▶ [TASK DETAILS]:
Give the lines below again exactly, starting with the line that holds "def Dy.sub (a b : Dy) : Dy := a.add b.neg" and going on through the line that holds "def Val.isZero : Val → Bool".
** Opening SUPPLIED RECORDS block **
theorem pncAdvance_positions_off {m : Memory} (h : AllDisabled m) (c : Cfg) (cycles : Nat) (u : Pnc) :
    oscillatorPositions (pncAdvance c m cycles u) = oscillatorPositions u := by
  obtain ⟨hp0, hp1, htri, hnoise⟩ := h
  rw [pncAdvance, pulseAdvance_off hp0, pulseAdvance_off hp1, pncTri_off htri, noiseAdvance_off hnoise]
  rfl

/-- The sum of four outputs of 0, scaled, is 0. -/
theorem pncStep_sample_off {m : Memory} (h : AllDisabled m) (c : Cfg) (u : Pnc) : (pncStep c m u).2 = 0#16 := by
  obtain ⟨hp0, hp1, htri, hnoise⟩ := h
  rw [(pncStep_parts c m u).2, pncPulse_off hp0, pncPulse_off hp1, pncTri_off htri, pncNoise_off hnoise]
  rfl

theorem unitSamples_constant {α : Type} {unitStep : α → α × Sample} {x : Sample} (h : ∀ u, (unitStep u).2 = x)
    (n : Nat) (u : α) : unitSamples unitStep n u = List.replicate n x := by
  induction n generalizing u with
  | zero => rfl
  | succ n ih => rw [unitSamples, h, ih, List.replicate_succ]

/-- Settles O52: a step of the disabled unit moves no oscillator and emits 0, and an ADVANCE is such steps. -/
theorem disabledChannelsAreSilent : Obligations.DisabledChannelsAreSilent := by
  intro s t count hlive hp0 hp1 htri hnoise hadv
  have hoff : AllDisabled s.raw := ⟨hp0, hp1, htri, hnoise⟩
  have hpositions : oscillatorPositions t.pnc = oscillatorPositions s.pnc := by
    obtain ⟨_, hpnc, _⟩ := adv_units hlive hadv
    rw [hpnc]
    refine iterate_same oscillatorPositions _ (fun u => ?_) _ _
    rw [pncStep_eq_pncAdvance]
    exact pncAdvance_positions_off hoff _ _ _
  have hsamples : t.samples.map SamplePair.pnc =
      s.samples.map SamplePair.pnc ++ List.replicate (s.stepsIn count) 0#16 := by
    obtain ⟨rfl, _⟩ := adv_inversion hlive hadv
    obtain ⟨new, hnew, hpncNew, _⟩ := audioSteps_samples (s.stepsIn count) s
    rw [hnew, List.map_append, hpncNew, unitSamples_constant (pncStep_sample_off hoff s.cfg)]
  simp only [oscillatorPositions, Prod.mk.injEq] at hpositions
  obtain ⟨hp0acc, hp0seq, hp1acc, hp1seq, htriangle, hnacc, hlfsr⟩ := hpositions
  exact ⟨hp0acc, hp0seq, hp1acc, hp1seq, htriangle, hnacc, hlfsr, hsamples⟩

end Sys2Proof.Proofs
end

section
/-! PROOFS. Scope: the noise shift register (spec/43_pnc_step.md R136): one shift as a linear map over bits, and its
period. -/

namespace Sys2Proof.Proofs

open Sys2Proof Sys2Proof.Machine

/-! ### One shift -/

/-- The top bit of a shift is the feedback: the old bit 0 xor the old bit 1, which is the new bit 0. -/
theorem lfsrShift_top (l : BitVec 15) :
    (lfsrShift l).getLsbD 14 = (l.getLsbD 0 ^^ (lfsrShift l).getLsbD 0) := by
  rw [lfsrShift_getLsbD, lfsrShift_getLsbD, if_neg (by decide), if_pos (by decide)]
  simp [BitVec.getLsbD_eq_getElem]
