-- ==== Sys2Proof/Machine/Num.lean ====
section
/-!
DEFINITION. Exact arithmetic and every rounding of 06: values are dyadic, roundings go through whole numbers, and the
transcendental recipes work on multiples of 2^−62.
-/
namespace Sys2Proof.Machine

/-- An exact value: NaN, an infinity, or ±m × 2^e (the sign of a zero is kept). -/
inductive Val where
  | nan
  | inf (neg : Bool)
  | fin (neg : Bool) (m : Nat) (e : Int)
deriving DecidableEq, Repr, Inhabited

/-- m × 2^e for a signed m. -/
structure Dy where
  m : Int
  e : Int
deriving DecidableEq, Repr, Inhabited

def pow2 (k : Int) : Nat := 2 ^ k.toNat

/-- a × 2^k as a whole number when k ≥ 0 (else the value is cut). -/
def Dy.shiftTo (a : Dy) (e : Int) : Int := a.m * pow2 (a.e - e)

def Dy.add (a b : Dy) : Dy := let e := min a.e b.e; { m := a.shiftTo e + b.shiftTo e, e := e }
def Dy.neg (a : Dy) : Dy := { a with m := -a.m }
def Dy.sub (a b : Dy) : Dy := a.add b.neg
def Dy.mul (a b : Dy) : Dy := { m := a.m * b.m, e := a.e + b.e }
def Dy.lt (a b : Dy) : Bool := let e := min a.e b.e; decide (a.shiftTo e < b.shiftTo e)
def Dy.le (a b : Dy) : Bool := let e := min a.e b.e; decide (a.shiftTo e ≤ b.shiftTo e)
def Dy.sum (l : List Dy) : Dy := l.foldl Dy.add { m := 0, e := 0 }
def Dy.ofInt (n : Int) : Dy := { m := n, e := 0 }
/-- A multiple of 2^−62. -/
def Dy.ofFix (n : Int) : Dy := { m := n, e := -62 }
/-- floor(v × 2^k). -/
def Dy.floorAt (a : Dy) (k : Int) : Int := if 0 ≤ a.e + k then a.m * pow2 (a.e + k) else a.m / pow2 (-(a.e + k))
/-- floor62 (R126), as a multiple of 2^−62. -/
def Dy.floor62 (a : Dy) : Int := a.floorAt 62
/-- floor62 of a product of two multiples of 2^−62. -/
def mulF (a b : Int) : Int := a * b / (2 ^ 62 : Nat)

def Val.dy : Val → Dy
  | .fin s m e => { m := if s then -(m : Int) else m, e := e }
  | _ => { m := 0, e := 0 }

/-- The value of a dyadic number; a zero has the given sign. -/
def Dy.val (a : Dy) (zneg : Bool := false) : Val :=
  if a.m = 0 then .fin zneg 0 0 else .fin (decide (a.m < 0)) a.m.natAbs a.e

def Val.isNan : Val → Bool
  | .nan => true
  | _ => false
def Val.isZero : Val → Bool
  | .fin _ 0 _ => true
  | _ => false
def Val.neg : Val → Val
  | .nan => .nan
  | .inf s => .inf !s
  | .fin s m e => .fin (!s) m e
def Val.abs : Val → Val
  | .nan => .nan
  | .inf _ => .inf false
  | .fin _ m e => .fin false m e
def Val.sign : Val → Bool
  | .nan => false
  | .inf s => s
  | .fin s _ _ => s

/-- Exact sum: NaN for opposite infinities; an exact zero is +0 unless both addends are −0 (09 R172). -/
def Val.add : Val → Val → Val
  | .nan, _ => .nan
  | _, .nan => .nan
  | .inf s, .inf t => if s = t then .inf s else .nan
  | .inf s, .fin _ _ _ => .inf s
  | .fin _ _ _, .inf t => .inf t
  | .fin s m e, .fin t n f => ((Val.fin s m e).dy.add (Val.fin t n f).dy).val (s && t)

/-- Exact product; 0 × ∞ is NaN, and a zero takes the xor of the signs. -/
def Val.mul : Val → Val → Val
  | .nan, _ => .nan
  | _, .nan => .nan
  | .inf s, .inf t => .inf (s != t)
  | .inf s, .fin t n _ => if n = 0 then .nan else .inf (s != t)
  | .fin s m _, .inf t => if m = 0 then .nan else .inf (s != t)
  | .fin s m e, .fin t n f => .fin (s != t) (m * n) (e + f)

/-- An exact zero that a word computes is +0 (R116), but for the words of 09 Table 52 (09 R172). -/
def Val.plusZero (v : Val) : Val := if v.isZero then .fin false 0 0 else v

/-- a < b on exact values; false with a NaN; the two zeros are equal. -/
def Val.lt : Val → Val → Bool
  | .nan, _ => false
  | _, .nan => false
  | .inf s, .inf t => s && !t
  | .inf s, .fin _ _ _ => s
  | .fin _ _ _, .inf t => !t
  | a, b => a.dy.lt b.dy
** Closing SUPPLIED RECORDS block **
▶ [TASK SOLUTION]:
def Dy.sub (a b : Dy) : Dy := a.add b.neg
def Dy.mul (a b : Dy) : Dy := { m := a.m * b.m, e := a.e + b.e }
def Dy.lt (a b : Dy) : Bool := let e := min a.e b.e; decide (a.shiftTo e < b.shiftTo e)
def Dy.le (a b : Dy) : Bool := let e := min a.e b.e; decide (a.shiftTo e ≤ b.shiftTo e)
def Dy.sum (l : List Dy) : Dy := l.foldl Dy.add { m := 0, e := 0 }
def Dy.ofInt (n : Int) : Dy := { m := n, e := 0 }
/-- A multiple of 2^−62. -/
def Dy.ofFix (n : Int) : Dy := { m := n, e := -62 }
/-- floor(v × 2^k). -/
def Dy.floorAt (a : Dy) (k : Int) : Int := if 0 ≤ a.e + k then a.m * pow2 (a.e + k) else a.m / pow2 (-(a.e + k))
/-- floor62 (R126), as a multiple of 2^−62. -/
def Dy.floor62 (a : Dy) : Int := a.floorAt 62
/-- floor62 of a product of two multiples of 2^−62. -/
def mulF (a b : Int) : Int := a * b / (2 ^ 62 : Nat)

def Val.dy : Val → Dy
  | .fin s m e => { m := if s then -(m : Int) else m, e := e }
  | _ => { m := 0, e := 0 }

/-- The value of a dyadic number; a zero has the given sign. -/
def Dy.val (a : Dy) (zneg : Bool := false) : Val :=
  if a.m = 0 then .fin zneg 0 0 else .fin (decide (a.m < 0)) a.m.natAbs a.e

def Val.isNan : Val → Bool
  | .nan => true
  | _ => false
def Val.isZero : Val → Bool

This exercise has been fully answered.